**AIM OF THE TASK:** In the records below, work out how many lines hold the word "sweepDivider". Report the number alone.

**SUPPLIED RECORDS:**
-- ==== Sys2Proof/Machine/State.lean ====
section
/-!
DEFINITION. The unit's state as plain data, holding every piece of state of spec/10_state.md, and its value when the unit
is created (spec/70_reset_and_hazards.md R430, R433).
-/
namespace Sys2Proof.Machine

/-- What a PRG window maps (spec/10_state.md R39). -/
inductive PrgKind where
  | rom
  | ram
deriving DecidableEq, Repr

/-- One entry of the PRG window table: a page of 8 KB of one memory (spec/10_state.md R39). -/
structure PrgWindow where
  kind : PrgKind
  page : Nat
deriving DecidableEq, Repr

/-- The fields of one Square channel (spec/10_state.md R49). -/
structure SquareChan where
  duty         : BitVec 2
  halt         : Bool
  constVol     : Bool
  vol          : BitVec 4
  sweepEn      : Bool
  sweepPeriod  : BitVec 3
  sweepNeg     : Bool
  sweepShift   : BitVec 3
  sweepReload  : Bool
  sweepDivider : BitVec 3
  timerPeriod  : BitVec 11
  timerCounter : BitVec 11
  seqPos       : BitVec 3
  length       : BitVec 8
  envStart     : Bool
  envDivider   : BitVec 4
  envDecay     : BitVec 4
  enabled      : Bool
deriving DecidableEq, Repr

/-- Every field of a Square channel at reset (spec/10_state.md R49). -/
def SquareChan.zero : SquareChan where
  duty := 0
  halt := false
  constVol := false
  vol := 0
  sweepEn := false
  sweepPeriod := 0
  sweepNeg := false
  sweepShift := 0
  sweepReload := false
  sweepDivider := 0
  timerPeriod := 0
  timerCounter := 0
  seqPos := 0
  length := 0
  envStart := false
  envDivider := 0
  envDecay := 0
  enabled := false

/-- A memory that can be written: the bytes that differ from what an unlisted offset reads as, offsets strictly rising. -/
abbrev Memory := List Host.Cell

/-- A call not yet made: its operation word and the side argument beside it (spec/30_encoding.md R111;
notes/assumptions/1.md). -/
structure Call where
  word  : OpWord
  cycle : Nat
deriving DecidableEq, Repr

/-- What a call returns (notes/assumptions/7.md). -/
inductive Reply where
  /-- The call returns no value. -/
  | nothing
  /-- The byte of a bus or pattern read. -/
  | byte (v : Byte)
  /-- The sample of `computeAudioAmplitude` (spec/44_mixer.md R330). -/
  | sample (y : Int)
  /-- The result of `debugReadRegister`, `none` where there is no register (spec/46_register_bank_misc.md R384). -/
  | register (v : Option Byte)
deriving DecidableEq, Repr

/-- A call of the unit to an external collaborator (spec/00_scope.md R11; notes/assumptions/8.md). -/
inductive ExtCall where
  /-- `assertInterrupt(MAPPER)`. -/
  | assertInterrupt
  /-- `releaseInterrupt(MAPPER)`. -/
  | releaseInterrupt
  /-- `mirrorConfigure(q0, q1, q2, q3)`. -/
  | mirrorConfigure (q0 q1 q2 q3 : BitVec 2)
  /-- `notifyIrqObserver()`. -/
  | notifyIrqObserver
deriving DecidableEq, Repr

/-- The state of the unit (spec/10_state.md) and, last, the model's own fields (notes/assumptions/1.md, 3.md, 7.md, 8.md). -/
structure State where
  /-- The 44 raw registers (R33). -/
  reg          : Vector Byte 44
  /-- PRG scheme (R35). -/
  prgMode      : BitVec 2
  /-- CHR granularity (R36). -/
  chrMode      : BitVec 2
  /-- The two high CHR bank bits (R37). -/
  chrHigh      : BitVec 2
  /-- `chrHigh` at the last write of each CHR bank register (R38). -/
  chrHi        : Vector (BitVec 2) 12
  /-- The PRG window table (R39). -/
  prgWin       : Vector PrgWindow 4
  /-- The PRG-RAM page at `$6000-$7FFF` (R40). -/
  lowRamPage   : Nat
  /-- The CHR slot table, page numbers before the wrap (R41). -/
  chrSlot      : Vector Nat 12
  /-- Write-protect field A (R42). -/
  protA        : BitVec 2
  /-- Write-protect field B (R42). -/
  protB        : BitVec 2
  /-- The IRQ status byte: bit 7 pending, bit 6 not-in-frame (R43). -/
  irqStatus    : Byte
  /-- The IRQ enable flag (R44). -/
  irqEnable    : Bool
  /-- The IRQ target scanline (R45). -/
  irqTarget    : Byte
  /-- Whether the unit asserts the CPU interrupt line (R46). -/
  irqLine      : Bool
  /-- The PPU cycle counter of the last `syncPpuCycle` (R47). -/
  ppuCycle     : Nat
  /-- Multiplier operand A (R48). -/
  mulA         : Byte
  /-- Multiplier operand B (R48). -/
  mulB         : Byte
  /-- The product (R48). -/
  product      : BitVec 16
  /-- Square channel 1 (R49). -/
  sq1          : SquareChan
  /-- Square channel 2 (R49). -/
  sq2          : SquareChan
  /-- The last value written to `$5010` (R50). -/
  dmcCtrl      : Byte
  /-- The DMC's DAC level (R50). -/
  dmcDac       : Byte
  /-- The DMC's enable, constant 1 (R50). -/
  dmcEnabled   : Bool
  /-- Which of two CPU cycles clocks the Square timers (R51). -/
  apuParity    : Bool
  /-- The frame divider (R51). -/
  frameCtr     : Nat
  /-- Quarter-frame events since the last half-frame event (R51). -/
  quarterCount : Nat
  /-- `buf[0]`: the DAC samples of Square 1, oldest first (R52). -/
  sq1Buf       : List Nat
  /-- `buf[1]`: the DAC samples of Square 2 (R52). -/
  sq2Buf       : List Nat
  /-- `buf[2]`: the DAC samples of the DMC (R52). -/
  dmcBuf       : List Nat
  /-- The number of samples in each buffer (R52). -/
  sampleCount  : Nat
  /-- The previous output of the smoothing filter (R53). -/
  mixPrev      : Int
  /-- The channels the host makes audible (R54). -/
  chanMask     : BitVec 3
  /-- PRG-RAM (R55). -/
  prgRam       : Memory
  /-- CHR memory (R55). -/
  chrMem       : Memory
  /-- The model's own: the calls still to be made, the next first. -/
  calls        : List Call
  /-- The model's own: what the last call returned. -/
  reply        : Reply
  /-- The model's own: the external calls the last call made, in order. -/
  extCalls     : List ExtCall
  /-- The model's own: how many bytes have been drawn. -/
  drawCtr      : Nat
deriving DecidableEq, Repr

/-- Why the machine stops. -/
inductive Fault where
  /-- An offset outside its memory was formed (spec/60_exceptions.md R402). Raised by the accesses to PRG-ROM and PRG-RAM
  when a window's page lies outside its memory, which no run from reset reaches. SAFE: the machine stops. -/
  | indexOutOfRange
deriving DecidableEq, Repr

/-- Why a call has no meaning. -/
inductive Refusal where
  /-- An operation the model gives no meaning yet. SAFE: nothing is claimed of it. -/
  | notModelled (mnemonic : String)
  /-- The word is no legal operation word (spec/30_encoding.md R117). Raised by `step`. SAFE: the spec refuses it too. -/
  | illegalOperationWord
  /-- The address lies outside the range of its entry point (spec/20_memory.md R81). Raised by `step` for PR and PW and by
  the meanings of BR_UNDRIVEN and BW_UNMAPPED below `$4020`. SAFE: the spec refuses it too. -/
  | addressOutsideEntryPointRange
deriving DecidableEq, Repr

/-- The reset raw values of the register bank (spec/10_state.md R33). -/
def resetRaw : Vector Byte 44 :=
  #v[0x00, 0x00, 0x00, 0x00, 0x00, 0x00, 0x00, 0x00, 0x00, 0x00, 0x00,   -- $5000-$5007, $5010, $5011, $5015
     0x03, 0x00, 0x00, 0x00, 0x00, 0x00, 0x00, 0x00,                     -- $5100-$5107
     0x00, 0xFF, 0xFF, 0xFF, 0xFF,                                       -- $5113-$5117
     0x00, 0x00, 0x00, 0x00, 0x00, 0x00, 0x00, 0x00, 0x00, 0x00, 0x00, 0x00,  -- $5120-$512B
     0x00,                                                               -- $5130
     0x00, 0x00, 0x00, 0x00, 0x00, 0x00, 0x00]                           -- $5200-$5206

/-- The unit as it is created (spec/70_reset_and_hazards.md R433): the state `reset(false)` establishes, all three
channels audible, no memory byte written, and no call waiting. -/
def State.reset : State where
  reg := resetRaw
  prgMode := 3
  chrMode := 0
  chrHigh := 0
  chrHi := Vector.replicate 12 0
  prgWin := Vector.replicate 4 ⟨.rom, 0x7F % Config.params.prgRomPages⟩
  lowRamPage := 0
  chrSlot := #v[0, 1, 2, 3, 4, 5, 6, 7, 0, 1, 2, 3]
  protA := 0
  protB := 0
  irqStatus := 0
  irqEnable := false
  irqTarget := 0
  irqLine := false
  ppuCycle := 0
  mulA := 0
  mulB := 0
  product := 0
  sq1 := SquareChan.zero
  sq2 := SquareChan.zero
  dmcCtrl := 0
  dmcDac := 0
  dmcEnabled := true
  apuParity := false
  frameCtr := 0
  quarterCount := 0
  sq1Buf := []
  sq2Buf := []
  dmcBuf := []
  sampleCount := 0
  mixPrev := 0
  chanMask := 0b111
  prgRam := []
  chrMem := []
  calls := []
  reply := .nothing
  extCalls := [.releaseInterrupt, .mirrorConfigure 0 0 0 0]
  drawCtr := 0

end Sys2Proof.Machine
end

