-- ==== Sys2Proof/Machine/Dispatch.lean ====
section
/-!
DEFINITION. What each operation does: one arm per constructor of Instr, each one call of that operation's meaning.
-/
namespace Sys2Proof.Machine

def exec (i : Instr) (s : State) : Host.Outcome State Fault Refusal :=
  match i with
  | .brSndStatus => Sys2Proof.Machine.execBrSndStatus s
  | .brIrqStatus => Sys2Proof.Machine.execBrIrqStatus s
  | .brMulLo => Sys2Proof.Machine.execBrMulLo s
  | .brMulHi => Sys2Proof.Machine.execBrMulHi s
  | .brPrgRamLo off => Sys2Proof.Machine.execBrPrgRamLo off s
  | .brHigh a => Sys2Proof.Machine.execBrHigh a s
  | .brUndriven addr => Sys2Proof.Machine.execBrUndriven addr s
  | .bwDmcCtrl v => Sys2Proof.Machine.execBwDmcCtrl v s
  | .bwDmcDac v => Sys2Proof.Machine.execBwDmcDac v s
  | .bwSndEn v => Sys2Proof.Machine.execBwSndEn v s
  | .bwPrgMode v => Sys2Proof.Machine.execBwPrgMode v s
  | .bwChrMode v => Sys2Proof.Machine.execBwChrMode v s
  | .bwProtA v => Sys2Proof.Machine.execBwProtA v s
  | .bwProtB v => Sys2Proof.Machine.execBwProtB v s
  | .bwExramMode v => Sys2Proof.Machine.execBwExramMode v s
  | .bwNtMap v => Sys2Proof.Machine.execBwNtMap v s
  | .bwPrgRamPage v => Sys2Proof.Machine.execBwPrgRamPage v s
  | .bwChrHigh v => Sys2Proof.Machine.execBwChrHigh v s
  | .bwSplitBank v => Sys2Proof.Machine.execBwSplitBank v s
  | .bwIrqTarget v => Sys2Proof.Machine.execBwIrqTarget v s
  | .bwIrqEnable v => Sys2Proof.Machine.execBwIrqEnable v s
  | .bwMulA v => Sys2Proof.Machine.execBwMulA v s
  | .bwMulB v => Sys2Proof.Machine.execBwMulB v s
  | .bwSqCtrl c v => Sys2Proof.Machine.execBwSqCtrl c v s
  | .bwSqSweep c v => Sys2Proof.Machine.execBwSqSweep c v s
  | .bwSqTlo c v => Sys2Proof.Machine.execBwSqTlo c v s
  | .bwSqLen c v => Sys2Proof.Machine.execBwSqLen c v s
  | .bwFill r v => Sys2Proof.Machine.execBwFill r v s
  | .bwSplit r v => Sys2Proof.Machine.execBwSplit r v s
  | .bwPrgBank r v => Sys2Proof.Machine.execBwPrgBank r v s
  | .bwChrBankBg r v => Sys2Proof.Machine.execBwChrBankBg r v s
  | .bwChrBankSpr r v => Sys2Proof.Machine.execBwChrBankSpr r v s
  | .bwPrgRamLo off v => Sys2Proof.Machine.execBwPrgRamLo off v s
  | .bwHigh a v => Sys2Proof.Machine.execBwHigh a v s
  | .bwUnmapped addr v => Sys2Proof.Machine.execBwUnmapped addr v s
  | .pr a => Sys2Proof.Machine.execPr a s
  | .pw a v => Sys2Proof.Machine.execPw a v s
  | .sc => Sys2Proof.Machine.execSc s
  | .sp cycle ppuAddr => Sys2Proof.Machine.execSp cycle ppuAddr s
  | .am => Sys2Proof.Machine.execAm s
  | .rs soft => Sys2Proof.Machine.execRs soft s
  | .mkMask mask => Sys2Proof.Machine.execMkMask mask s
  | .dr addr => Sys2Proof.Machine.execDr addr s

end Sys2Proof.Machine
end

**WRITTEN RESPONSE:** 2